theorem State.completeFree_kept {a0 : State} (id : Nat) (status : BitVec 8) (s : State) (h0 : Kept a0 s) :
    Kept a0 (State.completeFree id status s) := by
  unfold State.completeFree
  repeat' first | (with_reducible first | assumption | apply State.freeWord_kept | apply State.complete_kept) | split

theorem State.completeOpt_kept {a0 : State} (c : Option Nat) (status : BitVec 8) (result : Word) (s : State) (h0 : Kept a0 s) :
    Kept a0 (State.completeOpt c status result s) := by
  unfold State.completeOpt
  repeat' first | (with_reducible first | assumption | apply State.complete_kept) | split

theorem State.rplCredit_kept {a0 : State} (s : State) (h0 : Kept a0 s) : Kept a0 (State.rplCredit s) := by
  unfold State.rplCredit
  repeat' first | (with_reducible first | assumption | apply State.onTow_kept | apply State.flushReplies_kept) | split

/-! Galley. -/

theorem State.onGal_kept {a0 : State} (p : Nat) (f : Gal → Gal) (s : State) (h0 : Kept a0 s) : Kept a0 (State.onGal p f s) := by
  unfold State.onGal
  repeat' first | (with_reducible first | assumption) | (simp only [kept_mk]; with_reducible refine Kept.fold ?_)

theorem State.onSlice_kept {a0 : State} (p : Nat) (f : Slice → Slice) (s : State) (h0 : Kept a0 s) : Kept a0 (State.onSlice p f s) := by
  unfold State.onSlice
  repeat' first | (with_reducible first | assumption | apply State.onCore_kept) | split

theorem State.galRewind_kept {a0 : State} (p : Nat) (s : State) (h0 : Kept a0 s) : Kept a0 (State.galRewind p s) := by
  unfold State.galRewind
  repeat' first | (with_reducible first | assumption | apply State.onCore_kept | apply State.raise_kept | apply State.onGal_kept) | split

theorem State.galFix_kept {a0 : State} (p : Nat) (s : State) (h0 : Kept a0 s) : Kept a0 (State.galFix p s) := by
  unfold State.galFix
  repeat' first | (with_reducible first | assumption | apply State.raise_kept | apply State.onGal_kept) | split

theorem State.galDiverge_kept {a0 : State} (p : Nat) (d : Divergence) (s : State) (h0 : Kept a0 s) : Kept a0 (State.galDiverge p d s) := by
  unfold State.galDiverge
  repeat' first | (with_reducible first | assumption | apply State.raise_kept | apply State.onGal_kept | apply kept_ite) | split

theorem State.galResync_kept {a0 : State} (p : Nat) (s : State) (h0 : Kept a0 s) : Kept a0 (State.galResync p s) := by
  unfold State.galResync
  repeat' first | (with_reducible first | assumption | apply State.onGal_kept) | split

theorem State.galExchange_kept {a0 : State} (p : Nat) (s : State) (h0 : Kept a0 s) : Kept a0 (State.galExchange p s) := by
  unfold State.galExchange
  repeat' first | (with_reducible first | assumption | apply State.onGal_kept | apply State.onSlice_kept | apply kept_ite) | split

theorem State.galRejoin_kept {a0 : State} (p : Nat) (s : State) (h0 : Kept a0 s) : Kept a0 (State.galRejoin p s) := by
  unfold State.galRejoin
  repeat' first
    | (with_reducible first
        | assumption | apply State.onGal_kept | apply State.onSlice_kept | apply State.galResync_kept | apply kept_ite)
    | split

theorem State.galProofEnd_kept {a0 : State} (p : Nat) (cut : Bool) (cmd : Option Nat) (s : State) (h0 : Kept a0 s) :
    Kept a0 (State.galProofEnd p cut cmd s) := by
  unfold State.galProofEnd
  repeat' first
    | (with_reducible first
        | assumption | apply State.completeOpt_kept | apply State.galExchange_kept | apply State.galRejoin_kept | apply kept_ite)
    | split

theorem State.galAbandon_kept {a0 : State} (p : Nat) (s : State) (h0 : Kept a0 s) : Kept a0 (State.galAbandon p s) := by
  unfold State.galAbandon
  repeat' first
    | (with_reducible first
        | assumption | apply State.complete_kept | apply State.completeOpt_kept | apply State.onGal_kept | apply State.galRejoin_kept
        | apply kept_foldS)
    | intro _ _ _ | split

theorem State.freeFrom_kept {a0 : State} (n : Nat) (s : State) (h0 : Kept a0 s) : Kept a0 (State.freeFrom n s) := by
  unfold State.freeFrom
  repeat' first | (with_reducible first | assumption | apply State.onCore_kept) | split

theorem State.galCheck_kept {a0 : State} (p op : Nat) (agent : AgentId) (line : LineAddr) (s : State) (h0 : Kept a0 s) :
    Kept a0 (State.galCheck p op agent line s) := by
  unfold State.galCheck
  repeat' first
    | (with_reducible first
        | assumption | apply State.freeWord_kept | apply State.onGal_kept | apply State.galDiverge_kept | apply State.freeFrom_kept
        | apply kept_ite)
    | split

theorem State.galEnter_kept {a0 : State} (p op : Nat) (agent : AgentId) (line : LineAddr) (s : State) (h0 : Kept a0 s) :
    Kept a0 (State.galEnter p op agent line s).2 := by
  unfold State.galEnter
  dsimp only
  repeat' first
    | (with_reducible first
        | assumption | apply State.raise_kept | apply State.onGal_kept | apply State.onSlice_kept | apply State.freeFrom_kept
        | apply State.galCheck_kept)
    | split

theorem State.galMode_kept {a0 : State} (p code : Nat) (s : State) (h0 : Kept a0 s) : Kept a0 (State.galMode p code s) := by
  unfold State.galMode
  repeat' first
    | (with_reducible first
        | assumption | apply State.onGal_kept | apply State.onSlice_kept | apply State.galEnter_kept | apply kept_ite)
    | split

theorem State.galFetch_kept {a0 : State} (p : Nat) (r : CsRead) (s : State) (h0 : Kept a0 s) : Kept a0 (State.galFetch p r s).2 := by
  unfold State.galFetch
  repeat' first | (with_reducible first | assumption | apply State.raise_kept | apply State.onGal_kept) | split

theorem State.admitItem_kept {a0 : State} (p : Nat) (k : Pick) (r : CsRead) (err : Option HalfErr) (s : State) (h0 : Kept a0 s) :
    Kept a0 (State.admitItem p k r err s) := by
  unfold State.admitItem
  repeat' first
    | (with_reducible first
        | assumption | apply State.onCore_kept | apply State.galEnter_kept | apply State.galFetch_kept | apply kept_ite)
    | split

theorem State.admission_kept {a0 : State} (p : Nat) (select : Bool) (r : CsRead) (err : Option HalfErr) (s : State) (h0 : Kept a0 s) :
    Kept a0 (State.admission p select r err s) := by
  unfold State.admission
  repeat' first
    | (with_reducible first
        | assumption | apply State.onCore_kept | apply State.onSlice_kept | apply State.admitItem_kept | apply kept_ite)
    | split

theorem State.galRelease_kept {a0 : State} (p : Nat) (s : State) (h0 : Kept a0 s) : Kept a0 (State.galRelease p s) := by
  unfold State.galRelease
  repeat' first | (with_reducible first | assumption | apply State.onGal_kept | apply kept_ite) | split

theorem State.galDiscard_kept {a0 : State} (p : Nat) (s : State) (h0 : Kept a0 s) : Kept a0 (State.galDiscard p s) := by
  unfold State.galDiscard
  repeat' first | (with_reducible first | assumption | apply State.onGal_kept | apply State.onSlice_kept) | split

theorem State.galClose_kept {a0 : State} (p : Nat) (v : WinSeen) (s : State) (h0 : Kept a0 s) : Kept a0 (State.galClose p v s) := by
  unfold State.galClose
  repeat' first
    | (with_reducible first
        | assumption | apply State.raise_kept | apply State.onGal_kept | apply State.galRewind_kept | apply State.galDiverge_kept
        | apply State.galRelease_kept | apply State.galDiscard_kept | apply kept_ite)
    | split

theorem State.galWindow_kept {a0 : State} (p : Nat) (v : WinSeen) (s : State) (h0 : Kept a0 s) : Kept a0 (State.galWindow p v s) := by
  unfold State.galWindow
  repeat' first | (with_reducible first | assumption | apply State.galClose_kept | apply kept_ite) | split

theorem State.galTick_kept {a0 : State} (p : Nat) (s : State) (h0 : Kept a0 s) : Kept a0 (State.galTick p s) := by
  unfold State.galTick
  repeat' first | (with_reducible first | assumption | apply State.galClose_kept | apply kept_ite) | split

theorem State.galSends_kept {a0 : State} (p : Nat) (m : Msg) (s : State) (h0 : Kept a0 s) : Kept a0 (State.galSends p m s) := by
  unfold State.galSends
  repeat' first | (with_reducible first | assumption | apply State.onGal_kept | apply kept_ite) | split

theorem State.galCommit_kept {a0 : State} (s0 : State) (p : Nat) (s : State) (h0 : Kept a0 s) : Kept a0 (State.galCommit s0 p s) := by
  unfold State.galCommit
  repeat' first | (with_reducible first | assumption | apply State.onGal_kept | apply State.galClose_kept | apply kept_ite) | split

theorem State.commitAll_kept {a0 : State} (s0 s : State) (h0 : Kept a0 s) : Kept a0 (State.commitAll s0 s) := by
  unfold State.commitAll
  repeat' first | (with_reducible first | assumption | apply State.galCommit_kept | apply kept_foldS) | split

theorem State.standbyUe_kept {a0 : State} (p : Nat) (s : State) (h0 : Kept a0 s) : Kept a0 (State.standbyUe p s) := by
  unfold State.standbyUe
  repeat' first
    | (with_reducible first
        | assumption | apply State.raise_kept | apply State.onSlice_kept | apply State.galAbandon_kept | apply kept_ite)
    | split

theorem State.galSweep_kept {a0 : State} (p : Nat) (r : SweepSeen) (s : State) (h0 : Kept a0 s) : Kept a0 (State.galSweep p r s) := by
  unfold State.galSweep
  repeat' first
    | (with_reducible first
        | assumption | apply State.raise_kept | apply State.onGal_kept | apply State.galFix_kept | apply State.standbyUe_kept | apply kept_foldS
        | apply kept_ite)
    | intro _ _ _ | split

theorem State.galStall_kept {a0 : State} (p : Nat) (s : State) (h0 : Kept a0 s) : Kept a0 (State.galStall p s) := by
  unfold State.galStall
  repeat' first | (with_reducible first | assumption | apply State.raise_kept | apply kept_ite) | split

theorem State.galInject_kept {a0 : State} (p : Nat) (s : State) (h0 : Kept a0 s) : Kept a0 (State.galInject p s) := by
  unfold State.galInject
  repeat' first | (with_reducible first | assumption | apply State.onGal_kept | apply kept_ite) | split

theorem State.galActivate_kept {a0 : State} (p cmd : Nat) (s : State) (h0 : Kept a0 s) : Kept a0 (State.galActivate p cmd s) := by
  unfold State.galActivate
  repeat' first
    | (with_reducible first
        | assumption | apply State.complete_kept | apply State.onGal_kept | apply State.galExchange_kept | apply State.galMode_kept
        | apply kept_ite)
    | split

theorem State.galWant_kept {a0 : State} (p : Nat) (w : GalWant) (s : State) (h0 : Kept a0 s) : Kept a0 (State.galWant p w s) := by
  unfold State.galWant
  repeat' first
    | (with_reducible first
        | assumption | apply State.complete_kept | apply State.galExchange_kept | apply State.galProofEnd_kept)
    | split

==

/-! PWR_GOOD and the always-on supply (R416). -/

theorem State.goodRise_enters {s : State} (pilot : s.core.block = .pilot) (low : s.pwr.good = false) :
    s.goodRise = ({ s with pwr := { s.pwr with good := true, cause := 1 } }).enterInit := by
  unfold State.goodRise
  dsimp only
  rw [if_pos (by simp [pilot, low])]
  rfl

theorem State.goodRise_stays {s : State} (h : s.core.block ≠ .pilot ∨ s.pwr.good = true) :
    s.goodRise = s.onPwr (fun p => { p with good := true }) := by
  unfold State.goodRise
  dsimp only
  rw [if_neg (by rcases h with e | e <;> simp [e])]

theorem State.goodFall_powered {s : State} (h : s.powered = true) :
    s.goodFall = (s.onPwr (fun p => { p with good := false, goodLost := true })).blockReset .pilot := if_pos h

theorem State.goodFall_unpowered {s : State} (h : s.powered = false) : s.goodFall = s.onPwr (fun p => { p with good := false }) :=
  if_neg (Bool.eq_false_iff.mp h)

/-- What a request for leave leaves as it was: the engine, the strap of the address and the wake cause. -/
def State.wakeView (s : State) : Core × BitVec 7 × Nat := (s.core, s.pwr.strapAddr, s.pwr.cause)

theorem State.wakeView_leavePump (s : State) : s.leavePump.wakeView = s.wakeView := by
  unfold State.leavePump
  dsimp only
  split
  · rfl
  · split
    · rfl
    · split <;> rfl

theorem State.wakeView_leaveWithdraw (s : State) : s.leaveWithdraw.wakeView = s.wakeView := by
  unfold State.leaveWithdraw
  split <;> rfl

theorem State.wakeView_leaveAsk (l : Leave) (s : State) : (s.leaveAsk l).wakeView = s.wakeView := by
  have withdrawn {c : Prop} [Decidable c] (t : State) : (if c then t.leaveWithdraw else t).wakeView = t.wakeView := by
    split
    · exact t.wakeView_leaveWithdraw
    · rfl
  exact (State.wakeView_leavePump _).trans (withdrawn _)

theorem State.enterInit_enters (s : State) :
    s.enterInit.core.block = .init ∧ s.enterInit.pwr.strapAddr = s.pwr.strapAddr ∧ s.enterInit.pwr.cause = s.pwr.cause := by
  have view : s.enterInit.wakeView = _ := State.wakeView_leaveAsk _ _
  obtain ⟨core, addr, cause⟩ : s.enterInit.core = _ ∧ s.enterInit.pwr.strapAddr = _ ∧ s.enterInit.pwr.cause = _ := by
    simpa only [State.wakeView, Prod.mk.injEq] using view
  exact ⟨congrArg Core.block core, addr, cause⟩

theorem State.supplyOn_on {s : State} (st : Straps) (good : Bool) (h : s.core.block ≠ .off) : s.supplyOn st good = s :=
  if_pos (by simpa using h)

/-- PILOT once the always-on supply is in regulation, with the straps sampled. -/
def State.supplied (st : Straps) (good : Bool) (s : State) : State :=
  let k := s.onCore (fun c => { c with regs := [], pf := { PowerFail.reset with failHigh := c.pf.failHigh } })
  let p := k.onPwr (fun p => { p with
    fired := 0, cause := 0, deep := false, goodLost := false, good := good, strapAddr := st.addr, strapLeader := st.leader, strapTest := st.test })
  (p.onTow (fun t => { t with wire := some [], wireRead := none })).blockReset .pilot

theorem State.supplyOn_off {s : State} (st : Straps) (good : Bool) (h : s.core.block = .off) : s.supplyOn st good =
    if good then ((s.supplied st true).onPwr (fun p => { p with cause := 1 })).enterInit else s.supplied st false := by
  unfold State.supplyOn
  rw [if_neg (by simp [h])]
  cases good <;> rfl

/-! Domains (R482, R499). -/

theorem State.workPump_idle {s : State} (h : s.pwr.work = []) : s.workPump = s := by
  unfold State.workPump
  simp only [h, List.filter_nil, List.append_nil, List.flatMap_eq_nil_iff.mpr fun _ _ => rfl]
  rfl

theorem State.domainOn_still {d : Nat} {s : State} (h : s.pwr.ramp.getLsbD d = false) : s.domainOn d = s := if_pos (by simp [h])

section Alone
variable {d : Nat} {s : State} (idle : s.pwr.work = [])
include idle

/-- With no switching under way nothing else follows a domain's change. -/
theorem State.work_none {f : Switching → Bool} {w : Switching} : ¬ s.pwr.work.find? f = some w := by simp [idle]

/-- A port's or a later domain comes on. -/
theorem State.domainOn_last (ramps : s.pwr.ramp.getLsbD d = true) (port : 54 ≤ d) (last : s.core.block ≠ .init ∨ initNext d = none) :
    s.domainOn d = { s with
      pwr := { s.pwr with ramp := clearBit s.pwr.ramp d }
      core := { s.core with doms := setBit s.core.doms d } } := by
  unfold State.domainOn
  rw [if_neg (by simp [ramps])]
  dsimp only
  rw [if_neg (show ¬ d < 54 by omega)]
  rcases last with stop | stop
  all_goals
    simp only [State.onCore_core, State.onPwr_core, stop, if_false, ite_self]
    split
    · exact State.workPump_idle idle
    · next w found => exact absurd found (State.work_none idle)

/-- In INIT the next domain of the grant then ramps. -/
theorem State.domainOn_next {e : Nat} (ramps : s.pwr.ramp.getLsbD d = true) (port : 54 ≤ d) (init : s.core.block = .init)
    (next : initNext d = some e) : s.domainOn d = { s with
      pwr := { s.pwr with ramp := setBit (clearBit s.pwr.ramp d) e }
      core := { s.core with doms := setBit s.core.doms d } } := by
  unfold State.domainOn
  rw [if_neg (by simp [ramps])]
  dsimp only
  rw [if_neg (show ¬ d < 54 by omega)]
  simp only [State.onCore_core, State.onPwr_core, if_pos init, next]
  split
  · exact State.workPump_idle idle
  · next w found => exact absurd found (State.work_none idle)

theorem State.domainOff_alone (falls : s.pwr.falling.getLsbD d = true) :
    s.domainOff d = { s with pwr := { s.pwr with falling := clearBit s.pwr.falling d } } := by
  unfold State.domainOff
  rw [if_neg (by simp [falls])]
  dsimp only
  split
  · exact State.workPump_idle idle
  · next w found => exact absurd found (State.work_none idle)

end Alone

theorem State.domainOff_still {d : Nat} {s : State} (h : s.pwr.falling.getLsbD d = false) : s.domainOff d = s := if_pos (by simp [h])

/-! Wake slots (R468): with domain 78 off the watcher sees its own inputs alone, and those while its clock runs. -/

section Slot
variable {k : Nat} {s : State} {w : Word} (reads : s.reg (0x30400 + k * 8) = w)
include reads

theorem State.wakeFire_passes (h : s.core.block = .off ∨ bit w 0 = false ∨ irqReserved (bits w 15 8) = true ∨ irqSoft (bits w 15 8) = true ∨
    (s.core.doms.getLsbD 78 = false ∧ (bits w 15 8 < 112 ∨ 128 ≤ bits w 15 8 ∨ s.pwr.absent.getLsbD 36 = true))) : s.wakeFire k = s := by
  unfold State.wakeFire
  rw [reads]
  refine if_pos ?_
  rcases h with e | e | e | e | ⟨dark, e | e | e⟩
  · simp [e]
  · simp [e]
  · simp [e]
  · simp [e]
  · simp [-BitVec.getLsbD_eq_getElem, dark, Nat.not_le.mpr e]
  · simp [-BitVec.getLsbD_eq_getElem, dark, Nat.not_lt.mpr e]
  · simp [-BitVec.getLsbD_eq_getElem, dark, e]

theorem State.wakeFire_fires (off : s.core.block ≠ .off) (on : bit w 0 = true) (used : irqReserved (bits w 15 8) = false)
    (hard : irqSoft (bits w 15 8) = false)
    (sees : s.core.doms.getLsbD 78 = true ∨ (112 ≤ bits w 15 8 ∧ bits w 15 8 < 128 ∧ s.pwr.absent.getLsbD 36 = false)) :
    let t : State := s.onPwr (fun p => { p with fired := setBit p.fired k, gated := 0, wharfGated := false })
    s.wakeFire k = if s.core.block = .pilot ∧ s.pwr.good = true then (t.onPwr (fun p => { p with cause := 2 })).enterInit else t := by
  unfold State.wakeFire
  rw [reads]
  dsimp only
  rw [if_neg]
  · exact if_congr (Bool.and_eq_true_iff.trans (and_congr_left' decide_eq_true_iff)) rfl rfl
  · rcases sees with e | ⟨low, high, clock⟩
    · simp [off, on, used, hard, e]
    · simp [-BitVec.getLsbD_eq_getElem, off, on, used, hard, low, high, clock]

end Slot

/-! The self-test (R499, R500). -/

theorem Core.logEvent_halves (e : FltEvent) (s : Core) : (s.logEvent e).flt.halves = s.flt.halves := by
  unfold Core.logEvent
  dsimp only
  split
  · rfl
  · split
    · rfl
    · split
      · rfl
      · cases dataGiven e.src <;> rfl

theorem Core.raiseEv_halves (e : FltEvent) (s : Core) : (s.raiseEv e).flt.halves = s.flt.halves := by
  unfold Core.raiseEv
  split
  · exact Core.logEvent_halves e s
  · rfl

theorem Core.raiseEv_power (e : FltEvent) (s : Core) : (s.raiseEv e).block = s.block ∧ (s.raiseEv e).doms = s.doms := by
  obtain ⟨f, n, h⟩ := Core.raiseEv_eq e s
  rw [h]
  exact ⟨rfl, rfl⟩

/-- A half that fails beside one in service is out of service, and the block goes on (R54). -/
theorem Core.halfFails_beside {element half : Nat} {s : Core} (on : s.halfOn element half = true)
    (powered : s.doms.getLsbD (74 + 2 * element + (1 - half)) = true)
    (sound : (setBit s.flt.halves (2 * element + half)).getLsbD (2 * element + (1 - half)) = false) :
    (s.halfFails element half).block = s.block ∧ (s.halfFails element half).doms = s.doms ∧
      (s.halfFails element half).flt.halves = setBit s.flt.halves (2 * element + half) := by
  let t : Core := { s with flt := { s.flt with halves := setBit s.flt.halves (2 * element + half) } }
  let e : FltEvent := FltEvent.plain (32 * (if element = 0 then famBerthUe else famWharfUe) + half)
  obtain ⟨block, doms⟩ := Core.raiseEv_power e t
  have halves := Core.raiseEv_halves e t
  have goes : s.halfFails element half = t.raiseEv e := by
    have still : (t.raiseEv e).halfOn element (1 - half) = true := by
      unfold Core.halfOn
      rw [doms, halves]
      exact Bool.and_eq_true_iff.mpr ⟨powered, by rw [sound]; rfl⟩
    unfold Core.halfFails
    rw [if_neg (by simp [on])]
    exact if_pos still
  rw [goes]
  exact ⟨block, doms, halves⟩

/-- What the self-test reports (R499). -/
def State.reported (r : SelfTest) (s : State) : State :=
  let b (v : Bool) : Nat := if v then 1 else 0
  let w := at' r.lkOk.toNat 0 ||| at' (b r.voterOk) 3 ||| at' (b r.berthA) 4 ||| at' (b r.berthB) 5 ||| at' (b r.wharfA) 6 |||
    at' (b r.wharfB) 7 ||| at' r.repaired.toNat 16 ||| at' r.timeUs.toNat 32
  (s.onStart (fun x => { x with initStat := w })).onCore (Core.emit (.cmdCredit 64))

= Task goal =
Restate word for word the lines in the material above from the one with "rw [doms, halves]" to the one with "let w := at'"; both of those lines count, and nothing else does.

= Task result =
      rw [doms, halves]
      exact Bool.and_eq_true_iff.mpr ⟨powered, by rw [sound]; rfl⟩
    unfold Core.halfFails
    rw [if_neg (by simp [on])]
    exact if_pos still
  rw [goes]
  exact ⟨block, doms, halves⟩

/-- What the self-test reports (R499). -/
def State.reported (r : SelfTest) (s : State) : State :=
  let b (v : Bool) : Nat := if v then 1 else 0
  let w := at' r.lkOk.toNat 0 ||| at' (b r.voterOk) 3 ||| at' (b r.berthA) 4 ||| at' (b r.berthB) 5 ||| at' (b r.wharfA) 6 |||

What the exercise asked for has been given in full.